It is so straightforward then even I can do it - and I'm only a man! I must admit, though, that Pixinsight's DBE does make it much easier. The procedure:

1 Capture equal amounts of R, G and B. Stack and calibrate the captures as separate channels.

2 Co-register the three images so that they are aligned to each other.

3 Combine them in a suitable colour combining software. I use AstroArt for stacking and colour combining. You can try using AstroArrt's 'auto colour balance' but I don't do that. I combine at equal weighting, crop the edges and go into PI.

4 Run DBE in PI. This will give you a near perfect colour balance and neutral background sky for the rest of the project.

Alternative 4 if you don't have PI. Give the image a basic stretch in Ps and use Gradient Xterminator. Be sure to use it effectively by getting it to work on the background rather than the object.

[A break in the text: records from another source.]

/-- RSP_I (R195): the holder's copy is gone. -/
def execRspI (a : Agent) (line : LineNo) (s : State) : Res :=
  .next (if s.due .rspI a line && s.hears a then (s.recv .rspI a line).homeAnswer a line false false else s.stale a)

/-- RSP_S (R195). -/
def execRspS (a : Agent) (line : LineNo) (s : State) : Res :=
  .next (if s.due .rspS a line && s.hears a then (s.recv .rspS a line).homeAnswer a line false false else s.stale a)

/-- RSP_EVX (R201): the home waits for the eviction message unless it has it. -/
def execRspEvx (a : Agent) (line : LineNo) (s : State) : Res :=
  .next (if s.due .rspEvx a line && s.hears a then (s.recv .rspEvx a line).homeAnswer a line false true else s.stale a)

/-- Whether a home transaction waits for an agent's answer. -/
def LineRec.awaits (r : LineRec) (a : Agent) : Bool := match r.txn with
  | some t => t.snp.contains a
  | none => false

/-- FWD (R193, R195): the holder's data; a package's are the operand's, with their take tag. -/
def execFwd (a : Agent) (line : LineNo) (dirty : Bool) (far : FarData) (s : State) : Res :=
  .next (if s.due (.fwd dirty) a line && s.hears a then
      let s := s.recv (.fwd dirty) a line
      let s := if agentDie a == none && dirty && (s.line line).awaits a then s.pkgData a line far.data far.tag else s
      s.homeAnswer a line dirty false
    else s.stale a)

/-- A dirty line of a cutting take that reaches a die while its caches are swept is written back as they would (R217, R225). -/
def State.landed (s : State) (d line : Nat) : State :=
  let r := s.line line
  if r.pd && r.parity != (s.openTake r.dom % 2 == 1) && r.stOf d = .m then
    let v := s.coherent line r.kslot
    let s := { s with swbOut := s.swbOut ++ [SwbOut.mk d r.dom line v.data v.poison r.kslot false] }
    s.setLine line { r.setSt d .e with pd := false, data := if s.homedHere (line * 64) then none else r.data }
  else if r.pd && r.stOf d = .m then s.listWrite (60 + d) line r.dom r.parity
  else s

/-- A miss of a die completes when it holds GO and DAT (R197): the line comes into its L3, and the hold window of a demand miss
begins (R198). -/
def State.missDone (s : State) (d line : Nat) : State :=
  let r := s.line line
  match SMap.find? r.gotGo d, SMap.find? r.gotDat d with
  | some g, some dirty =>
    let x := if g = .e && dirty then .m else g
    let want := s.demand d line
    let s := (s.forget d line).setLine line { (r.setSt d x) with
      gotGo := SMap.del r.gotGo d, gotDat := SMap.del r.gotDat d,
      hold := if !want || r.hold.contains d then r.hold else r.hold ++ [d] }
    let s := (s.l3Fill d 0 line).landed d line
    (if want then s else s.missFree d line).homeRun line
  | _, _ => s

/-- The request of a die that a home in another package has answered is off the list, and the entry follows the grant (R205). -/
def LineRec.granted (r : LineRec) (d : DieNo) (st : LineSt) : LineRec :=
  match r.out.find? fun q => q.by == some (.die d) with
  | some q => { (r.addDp d.val) with out := r.out.erase q, dir := if st = .e then .owned else .shared, fh := none }
  | none => r

/-- Whether a message to a die may be there: on its way from this package's home, or due from another package's (R205). -/
def State.comes (s : State) (k : MsgKind) (d : DieNo) (line : Nat) : Bool :=
  s.dieRunning d.val && s.linked d.val && (if s.homedHere (line * 64) then s.hasMsg k (.die d) line
    else k != .goF && (s.line line).out.any fun q => q.by == some (.die d))

/-- A GO arrives (R190, R195): a held S or F copy needs no DAT. -/
def State.go (s : State) (k : MsgKind) (st : LineSt) (d : DieNo) (line : Nat) : State :=
  if !s.comes k d line then s
  else
    let s := if s.homedHere (line * 64) then s.recv k (.die d) line else s.fillRemote line 0
    let r := if s.homedHere (line * 64) then s.line line else (s.line line).granted d st
    let x := r.stOf d.val
    if st = .e && (x = .s || x = .f) then
      let want := s.demand d.val line
      s.setLine line { (r.setSt d.val .m) with
        hold := if !want || r.hold.contains d.val then r.hold else r.hold ++ [d.val] }
    else (s.setLine line { r with gotGo := SMap.put r.gotGo d.val st }).missDone d.val line

/-- GO_E (R190, R195). -/
def execGoE (d : DieNo) (line : LineNo) (s : State) : Res := .next (s.go .goE .e d line)
/-- GO_F (R189, R195). -/
def execGoF (d : DieNo) (line : LineNo) (s : State) : Res := .next (s.go .goF .f d line)
/-- GO_S (R189, R195). -/
def execGoS (d : DieNo) (line : LineNo) (s : State) : Res := .next (s.go .goS .s d line)

/-- A message of an access without caching reaches its die; a marked one promotes it first (R213). -/
def State.ncRecv (s : State) (m : Msg) : State :=
  let s := { s with msgs := s.msgs.erase m }
  if m.marked then s.promote (s.viewNo m.agent) else s

/-- GO_NC (R195): completion of an uncached access. -/
def execGoNc (d : DieNo) (s : State) : Res :=
  .next (match List.find? (fun m => m.kind == MsgKind.goNc && m.agent == Agent.die d) s.msgs with
    | some m => if s.dieRunning d.val && s.linked d.val then s.ncRecv m else s
    | none => s)

/-- DAT (R195, R197): of a miss, or the data of an access without caching. -/
def execDat (d : DieNo) (line : LineNo) (dirty : Bool) (s : State) : Res :=
  .next (if !s.comes (.dat dirty) d line then
      match List.find? (fun m => m.nc && m.kind == MsgKind.dat dirty && m.agent == Agent.die d && m.line == line) s.msgs with
      | some m => if s.dieRunning d.val && s.linked d.val then s.ncRecv m else s
      | none => s
    else
      let s := if s.homedHere (line * 64) then s.recv (.dat dirty) (.die d) line else s
      let r := s.line line
      (s.setLine line { r with gotDat := SMap.put r.gotDat d.val dirty }).missDone d.val line)

/-- EVA (R200): the eviction-buffer entry is freed. -/
def execEva (d : DieNo) (line : LineNo) (s : State) : Res :=
  .next (if (s.hasMsg .eva (.die d) line || !s.homedHere (line * 64)) && s.linked d.val then
      let s := s.recv .eva (.die d) line
      let r := s.line line
      s.setLine line { r with evict := SMap.del r.evict d.val }
    else s)

/-- The L3 of a die evicts a line (R185, R200): the die's caches drop it, the line moves to the eviction buffer and its WBD or EVC
is sent. -/
def State.l3Evict (s : State) (d : Nat) (line : Nat) (dirty : Bool) : State :=
  let s := s.forget d line
  let r := s.line line
  s.setLine line { (r.setSt d .i) with evict := SMap.put r.evict d ⟨dirty, false⟩ }

/-- A write-back or eviction notice is received at home (R193, R201, R202): kept with an active transaction, else
consumed. A line homed in another package leaves with the message (R205). -/
def State.homeEvict (s : State) (a : Agent) (line : Nat) (dirty : Bool) : State :=
  let r := s.line line
  if !s.homedHere (line * 64) then
    let r := r.dropAgent a
    (s.setLine line (if r.dir = .free then { r with data := none, poison := false, pd := false } else r)).packetOut
      (.pkg (Fin.ofNat 16 (homeP (line * 64)))) line
  else match r.txn with
  | some t =>
    let t := { t with evx := t.evx.filter fun x => x != a }
    (s.setLine line { r with evict := SMap.put r.evict (agentNo a) ⟨dirty, true⟩, txn := some t }).homeFinish line
  | none =>
    let s := if dirty then s.cleanLine line else s
    let s := s.setLine line ((s.line line).dropAgent a)
    s.send .eva a line

/-- A write-back of a domain that is rolling back is discarded at home and counted (R237). -/
def State.rollDrop (s : State) (line : Nat) : State :=
  match s.domOf (line * 64) with
  | some k =>
    if s.rolling k && s.homedHere (line * 64) then
      (s.setLine line { s.line line with data := none, poison := false, pd := false }).inc (F.TDn_DISC_COUNT k) 1
    else s
  | none => s

/-- Whether a die may give up a line: not while it is undo-pending (R218), and only where the eviction buffer has an entry, which
a line chosen before has (R200). -/
def State.mayEvict (s : State) (d line : Nat) : Bool :=
  !(s.line line).undoP.contains d && s.linked d && (s.evictCount d < 64 || (SMap.get [] s.victims d).contains line)

/-- WBD (R200, R202): a die's dirty victim leaves through the eviction buffer, or it answers SNP_BINV; from another
package it carries its data and take tag, and for a domain that does not span its undo is captured at home (R232). -/
def execWbd (a : Agent) (line : LineNo) (far : FarData) (s : State) : Res :=
  .next (if !s.hears a then s.stale a
    else match agentDie a with
      | some d =>
        let r := s.line line
        if s.due .wbd a line then ((s.recv .wbd a line).rollDrop line).homeAnswer a line true false
        else if r.stOf d = .m && s.mayEvict d line then ((s.l3Evict d line true).rollDrop line).homeEvict a line true
        else s
      | none =>
        if (s.line line).present a then
          if (s.line line).awaits a && (match (s.line line).txn with | some ⟨.binv _, _, _, _⟩ => true | _ => false) then
            ((s.pkgData a line far.data far.tag).rollDrop line).homeAnswer a line true false
          else ((s.pkgData a line far.data far.tag).rollDrop line).homeEvict a line true
        else s)

/-- EVC (R200). -/
def execEvc (a : Agent) (line : LineNo) (s : State) : Res :=
  .next (if !s.hears a then s.stale a
    else match agentDie a with
      | some d =>
        let x := (s.line line).stOf d
        if (x = .e || x = .f || x = .s) && s.mayEvict d line then (s.l3Evict d line false).homeEvict a line false
        else s
      | none => if (s.line line).present a then s.homeEvict a line false else s)

/-- The hold window ends (R198). -/
def execHoldWindowEnd (d : DieNo) (line : LineNo) (s : State) : Res :=
  .next (s.holdEnd d.val line)

end Sys2Proof.Machine
end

5 In levels, while processing, keep an eye on the histogram peak in each channel. The top left of each histo peak should be aligned (as a rule of thumb, not a religion.) You can only adjust by moving the peaks to the left with the black point slider.

6 Keep an eye on your background sky values using the colour sampler eyedropper in Ps. I like my backgrounds to be about 23/23/23 in R/G/B. You can adjust this by using the colour balance tool set to shadows.

 

If you'd like to Dropbox me your three channels I'll gladly have a look. Or post a link up here.

Olly

Edit: You are not very far out at all with the image posted.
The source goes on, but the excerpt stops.